Panelists included Pete Stark, Senior Research Director and Advisor, IHS; David Sandalow, former Under Secretary of Energy, now Inaugural Fellow at Center on Global Energy Policy at Columbia University;  Christopher Smith, Principal Deputy Assistant Secretary for Fossil Energy, Department of Energy; and Andrew Ware, Director of Strategic Projects for Cheniere Energy.

The key to manufacturing growth, whether domestically or globally, is the cost of energy and accessibility to feedstocks, the panel said.

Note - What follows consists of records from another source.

/-- R127, R128, R369, R370, R408. That LEN 0 and a misaligned START are ENTRY_INVALID, that a cluster kept out of allocation gives
CLUSTER_STATE, that nothing starts while its partition is being parked, and the order of the checks are the model's choice (log 29). -/
def Obligations.TaskEntries : Prop := ∀ (e : EntryId) (bs : List Byte) (s : State) (row : Instr),
  ((row = .task e ∧ s.entryNow e 1 .fetched = some bs) ∨ (row = .taskStart e ∧ s.entryNow e 1 .waiting = some bs)) →
  let p := e.part.val
  let cs := ((s.owned p).drop (fieldAt bs 20 2)).take (fieldAt bs 22 2)
  let len := fieldAt bs 16 2
  let inRange := taskFieldsOk bs = true ∧ fieldAt bs 22 2 ≠ 0 ∧ fieldAt bs 20 2 + fieldAt bs 22 2 ≤ (s.owned p).length
  let allRun := ∀ c ∈ cs, (s.cl c).cstate = .run ∧ s.unallocated c = false
  let free := ∀ c ∈ cs, (s.cl c).task = none
  (s.parkAll p = true → exec row s = .next s) ∧
  (s.parkAll p = false →
    (¬inRange → exec row s = .next (s.completeSt e stEntryInvalid)) ∧
    (inRange → ¬allRun → exec row s = .next (s.completeSt e stClusterState)) ∧
    (inRange → allRun → ¬free → exec row s = .next (s.setEntry e .waiting)) ∧
    (inRange → allRun → free →
      (8192 < len → exec row s = .next (s.completeSt e stProgramSize)) ∧
      (∀ st s1, s.loadProg e.part (fieldAt bs 8 8) len (fieldAt bs 48 8) = (.error st, s1) → exec row s = .next (s1.completeOnce e st)) ∧
      (∀ prog ph s1, s.loadProg e.part (fieldAt bs 8 8) len (fieldAt bs 48 8) = (.ok (prog, ph), s1) →
        (len ≤ fieldAt bs 18 2 → exec row s = .next (s1.completeOnce e stPcRange)) ∧
        (fieldAt bs 18 2 < len → cs.Nodup → ∃ t, exec row s = .next t ∧
          ∃ T ∈ t.tasks, T.id.part = e.part ∧ T.ring = e.ring.val ∧ T.seq = e.seq ∧ T.clusters = cs ∧ T.len = len ∧ T.start = fieldAt bs 18 2 ∧
            T.phases = ph ∧ T.st = .running ∧ T.fault = none ∧ T.tag = BitVec.ofNat 64 (fieldAt bs 40 8) ∧
            T.seed = BitVec.ofNat 64 (fieldAt bs 32 8) ∧ T.ref = (s.pt p).precRef ∧ T.stepped = bitOf (fieldAt bs 5 1) 1 ∧
            ∀ i, i < cs.length →
              let x := t.cl (nth 0 cs i)
              x.task = some T.id ∧ x.seq.run = .running ∧ x.seq.prog = prog ∧ x.seq.pc = fieldAt bs 18 2 ∧ x.seq.loops = [] ∧
                x.seq.e = [] ∧ x.seq.p = [] ∧ x.seq.d = [] ∧ x.seq.status = 0 ∧
                ∀ k, mget 0 x.seq.s k = if k = 1 then BitVec.ofNat 64 i else if k = 2 then BitVec.ofNat 64 cs.length
                  else if k = 3 then BitVec.ofNat 64 (fieldAt bs 24 8) else 0))))

/-- R18, R369. When a sequence ends, and the status of an entry that names no sequence, are the model's choice (log 16). -/
def Obligations.StepEntries : Prop := ∀ (e : EntryId) (s : State),
  let p := e.part.val
  (s.entryNow e 2 .fetched = none → exec (.step e) s = .next s) ∧ (s.entryNow e 5 .fetched = none → exec (.seqEnd e) s = .next s) ∧
  (∀ bs, s.entryNow e 2 .fetched = some bs →
    match s.tasks.find? fun t => decide (t.id.part = e.part) && decide (t.tag = BitVec.ofNat 64 (fieldAt bs 8 8)) && t.fault.isNone with
    | none => exec (.step e) s = .next (s.completeSt e stTaskUnknown)
    | some T => ∃ s1 : State, exec (.step e) s = .next s1.unpark ∧ Only [.parts, .tasks] s s1 ∧
        s1.tasks = s.tasks.map (fun x => if x.id = T.id then { x with steps := x.steps ++ [(e, bitOf (fieldAt bs 5 1) 0, (bs.drop 16).take 32)] } else x) ∧
        ((s1.pt p).ring e.ring.val).entries = ((s.pt p).ring e.ring.val).entries.map fun x => if x.seq = e.seq then { x with st := .active } else x) ∧
  (∀ bs, s.entryNow e 5 .fetched = some bs →
    let sid := BitVec.ofNat 32 (fieldAt bs 8 4)
    (∀ q, (s.pt p).seqOf sid = some q → q.endReq = none →
      if q.st = .resident ∧ s.batchServed p q.batch = true then ∃ t, exec (.seqEnd e) s = .next t ∧ Only [.parts] s t ∧
        (t.pt p).seqOf sid = some { q with endReq := some e } ∧ (t.pt p).kvFree = (s.pt p).kvFree ∧ (t.pt p).kvNodes = (s.pt p).kvNodes
      else ∃ t, exec (.seqEnd e) s = .next t ∧ (t.pt p).seqOf sid = none ∧ Finished t e) ∧
    (((s.pt p).seqOf sid = none ∨ ∃ q, (s.pt p).seqOf sid = some q ∧ q.endReq.isSome = true) →
      ∃ st ∈ statusCodes, exec (.seqEnd e) s = .next ((s.completeSt e st).bump 1)))

/-- R270, R274, R276, R369, R405. That SEQ_ADMIT is not taken while the device quiesces or is in LOW is the model's choice (log 29). -/
def Obligations.Admission : Prop := ∀ (e : EntryId) (sid : BitVec 32) (s : State),
  let p := e.part.val
  (∀ bs, s.entryNow e 4 .fetched = some bs →
    let id := BitVec.ofNat 32 (fieldAt bs 8 4)
    let lay := BitVec.ofNat 32 (fieldAt bs 16 4)
    ((s.pwr.quiescing = true ∨ s.pwr.dev ≠ 0) → exec (.seqAdmit e) s = .next s) ∧
    (s.pwr.quiescing = false → s.pwr.dev = 0 →
      (kvLayout lay = none → exec (.seqAdmit e) s = .next (s.completeSt e stKvLayout)) ∧
      (∀ l toks s1, kvLayout lay = some l → (s.pt p).seqOf id = none → s.structRd e.part (fieldAt bs 32 8) (4 * fieldAt bs 40 4) = (.ok toks, s1) →
        let h := BitVec.ofNat 64 (fieldAt bs 24 8)
        (s.batchServed p h = true ∨ (s.pt p).kvShare = false) →
        ∃ t, exec (.seqAdmit e) s = .next t ∧ Finished t e ∧ ∃ q ∈ (t.pt p).kvSeqs, q.sid = id ∧ q.prio = fieldAt bs 12 1 ∧ q.layout = lay ∧ q.batch = h ∧
          q.st = (if s.batchServed p h then .admitted else q.st) ∧
          q.cursor = if (s.pt p).kvShare then (matchFrom s.tick (chunksOf l.p (promptToks toks)) 0xFFFFFFFF 0 (s.pt p).sweep).2.2 else 0))) ∧
  (s.live = true → ∀ q, (s.pt p).seqOf sid = some q →
    (∀ pg rest, q.st = .swapped → q.out = pg :: rest → ∃ t, exec (.swapWriteDone e.part sid) s = .next t ∧ Only [.parts] s t ∧
      (t.pt p).seqOf sid = some { q with out := rest } ∧
      (t.pt p).kvFree = (s.pt p).kvFree ++ if s.pageRetired p pg = false ∧ ((s.pt p).kvQuota = 0 ∨
        (t.pt p).usedPages.length + (s.pt p).kvFree.length < (s.pt p).kvQuota.toNat) then [pg] else []) ∧
    (∀ ok, q.st = .resuming → q.plain ≠ [] → (ok = false ∨ s.tagsHold p q = false) →
      ∃ t : State, exec (.swapReadDone e.part sid ok) s = .next (t.event p stKvSwapCheck 0xFF sid) ∧ (t.pt p).seqOf sid = none) ∧
    (∀ ok l, q.st = .resuming → (q.plain = [] ∨ (ok = true ∧ s.tagsHold p q = true)) → kvLayout q.layout = some l →
      (s.batchServed p q.batch = true ∨ q.cursor % l.p = 0) →
      ∃ t, exec (.swapReadDone e.part sid ok) s = .next t ∧ ∃ x ∈ (t.pt p).kvSeqs, x.sid = sid ∧ x.cursor = q.cursor ∧ x.slots = [] ∧
        (x.st = .admitted ∨ x.st = .resident)))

Panel members went through the history of development of the vast natural gas and oil resources that the  shale revolution has unlocked, estimating that U.S. shale production has reversed $1 trillion in oil imports into the U.S. And that “the unexpected surge in U.S. oil and gas production is quickly moving the country toward a surplus.”

TX-LA-LNG-plantsCheniere Energy (ticker: LNG) Director of Strategic Projects Andrew Ware said the U.S. is a sleeping giant in the LNG markets. “We are giving LNG buyers something they’ve never had before—an alternative.” Ware discussed that the company’s Sabine Pass LNG export facility on the Gulf Coast will be the first U.S. LNG export plant in operation.

“Globally natural gas will be the fastest growing hydrocarbon in the world,” Ware said. “Gas versus coal in Asia is going to be a slugfest.”

Other panel members discussed shale development in China, but concluded the country is far behind North America in developing its own shale gas resources, leading to the need to import U.S. LNG. Chris Smith, who said he manages approval of LNG projects for the Department of Energy, gave some history of LNG in the U.S., noting the move to create destination facilities for LNG pre-shale, which was replaced by a move to create LNG export facilities post-shale. He said, “We want to help the Chinese achieve their [energy] goals.” Smith also said Africa is a developing region in need of cheap energy sources and that U.S. LNG could fill a need for those developing countries as well.

The discussion turned to how long the shale revolution will last. The panel said if production grows 30%-40% in 5-7 years and if it can be sustained at those levels for 30 years, the export role for U.S. LNG is clear.

Referring to the vast size of total shale gas resources in the U.S. shale basins, and the increasing volumes that the industry is learning how to extract with each well, Pete Stark summarized the situation as such: “The shale boom is only ten years old–we’re in the first inning of a nine inning ballgame.”